RU194294U1 - Device for diagnosing an internal combustion engine - Google Patents

Abstract

The inventive utility model relates to tests of internal combustion engines, diagnostic tests of reciprocating engines G01M 15/04 and allows, by measuring the speed of movement of the engine flywheel and the reference point on the camshaft position sensor, to test the 16-cylinder V-shaped locomotive engine. A useful model is that the diagnosis of an internal combustion engine is performed using a speed sensor installed in the window of the flywheel housing the movement of the flywheel and the camshaft position sensor associated with the electronic data acquisition unit, while the camshaft position sensor is located in the valve cover of one of the cylinders of the internal combustion engine.

Description

Utility Model Description

The inventive utility model relates to tests of internal combustion engines, diagnostic tests of reciprocating engines G01M 15/04, and allows you to diagnose an internal combustion engine using a flywheel speed sensor installed in the window of the flywheel housing and an engine camshaft position sensor associated with the electronic collection unit data, characterized in that the camshaft position sensor is located in the valve cover of one of the engine cylinders in morning combustion.

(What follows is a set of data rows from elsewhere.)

/-- An instruction that completes as a result and a flag writes the flag last, so the flag is in `VF` for every `x`. -/
theorem exec_writes_of_setVFlag {n m : Nat} (hi : canFault i = false)
    (hset : completed i s = (s.setVFlag x b f).advance) (hb : b.toNat = n) (hf : f.toNat = m) :
    ∃ t, exec i s = .next t ∧ (x ≠ regF → (t.v x).toNat = n) ∧ (t.v regF).toNat = m ∧ t.pc = s.pc + 2 ∧
      OnlyRegs [x, regF] s t := by
  refine ⟨(s.setVFlag x b f).advance, hset ▸ exec_eq_completed (faultOf_eq_none_of_canFault hi), fun hx => ?_, ?_, rfl,
    onlyRegs_with_regs_pc fun j hj => ?_⟩
  · simp [hx, hb]
  · simp [hf]
  · have ⟨hjx, hjf⟩ : j ≠ x ∧ j ≠ regF := by simpa using hj
    exact (State.v_setVFlag s x j b f).trans (by rw [if_neg hjf, if_neg hjx])

end Sys2Proof.Machine

open Sys2Proof Sys2Proof.Machine

/-- Settles O34: each load is one register write. -/
theorem registerLoads : Obligations.RegisterLoads := fun _ _ _ _ =>
  ⟨exec_writes_of_setV rfl rfl, exec_writes_of_setV rfl rfl⟩

/-- Settles O35: the sum is the one register write. -/
theorem addImmediateWritesNoFlag : Obligations.AddImmediateWritesNoFlag := by
  intro x kk s
  obtain ⟨t, ht, hv, hpc, hframe⟩ := exec_writes_of_setV (i := .addImm x kk) (s := s) rfl rfl
  exact ⟨t, ht, by rw [hv, BitVec.toNat_add], hpc, hframe⟩

/-- Settles O36: the result is the one register write, and each operation acts bit by bit. -/
theorem logicWritesNoFlag : Obligations.LogicWritesNoFlag := fun _ _ _ =>
  ⟨exec_writes_bits_of_setV rfl rfl fun _ => BitVec.getLsbD_or,
    exec_writes_bits_of_setV rfl rfl fun _ => BitVec.getLsbD_and,
    exec_writes_bits_of_setV rfl rfl fun _ => BitVec.getLsbD_xor⟩

/-- Settles O37: the sum and its carry are a result and a flag. -/
theorem addRegisterCarry : Obligations.AddRegisterCarry := fun _ _ _ =>
  exec_writes_of_setVFlag rfl rfl (BitVec.toNat_add _ _) (carryFlag_toNat _ _)

/-- Settles O38: the difference and the strict comparison are a result and a flag. -/
theorem subStrictFlag : Obligations.SubStrictFlag := fun _ _ _ =>
  exec_writes_of_setVFlag rfl rfl (toNat_sub_mod _ _) (greaterFlag_toNat _ _)

/-- Settles O39: as `SUB` with its operands exchanged. -/
theorem subnStrictFlag : Obligations.SubnStrictFlag := fun _ _ _ =>
  exec_writes_of_setVFlag rfl rfl (toNat_sub_mod _ _) (greaterFlag_toNat _ _)

/-- Settles O40: the half and the old bit 0 are a result and a flag, and the meaning does not read `y`. -/
theorem shrShiftsOutLowBit : Obligations.ShrShiftsOutLowBit := by
  intro x y s
  obtain ⟨t, ht, hres, hflag, hpc, hframe⟩ :=
    exec_writes_of_setVFlag (i := .shr x y) (s := s) rfl rfl (toNat_ushiftRight_one _) (lowBitFlag_toNat _)
  exact ⟨t, ht, hres, hflag, hpc, hframe, fun _ => ht⟩

/-- Settles O41: the double and the old bit 7 are a result and a flag, and the meaning does not read `y`. -/
theorem shlShiftsOutHighBit : Obligations.ShlShiftsOutHighBit := by
  intro x y s
  obtain ⟨t, ht, hres, hflag, hpc, hframe⟩ :=
    exec_writes_of_setVFlag (i := .shl x y) (s := s) rfl rfl (toNat_shiftLeft_one _) (highBitFlag_toNat _)
  exact ⟨t, ht, hres, hflag, hpc, hframe, fun _ => ht⟩

/-- Settles O42: the masked draw is the one register write. -/
theorem rndMasksTheDraw : Obligations.RndMasksTheDraw := fun _ _ _ =>
  exec_writes_bits_of_setV rfl rfl fun _ => BitVec.getLsbD_and
end

section
/-! SUPPORT. The index register and the accesses through `I`: the byte that each address holds after a store, the byte
that each register holds after a block load, and the one fault of a block that leaves memory (R48, R49, R108 to R113). -/

namespace Sys2Proof.Machine

variable {s : State} {i : Instr} {x : RegIdx}

/-! ## A data access inside memory, and one that leaves it (R48, R49) -/

theorem faultOf_eq_none_of_data_inside (hn : dataBytes i ≠ 0) (hin : s.i.toNat + (dataBytes i - 1) ≤ 4095) :
    faultOf i s = none := by
  refine Option.eq_none_iff_forall_ne_some.mpr fun c hc => ?_
  rw [faultOf_eq_some_iff] at hc
  -- the data lies inside memory, and every other cause stands for an instruction that accesses no data
  cases c <;> grind [FaultCause.standsFor, dataBytes]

A device is known according to Patent RU 2390745 (C2) “A method for providing high-precision data on crankshaft revolutions and position for multi-cylinder control systems and diagnostics of the engine and device for this purpose”. A device for implementing the method comprises an induction speed sensor, a constant component calculation unit, a comparator, a phase sensor (crankshaft position sensor), a galvanic isolation unit, and a microcontroller having two inputs and two outputs.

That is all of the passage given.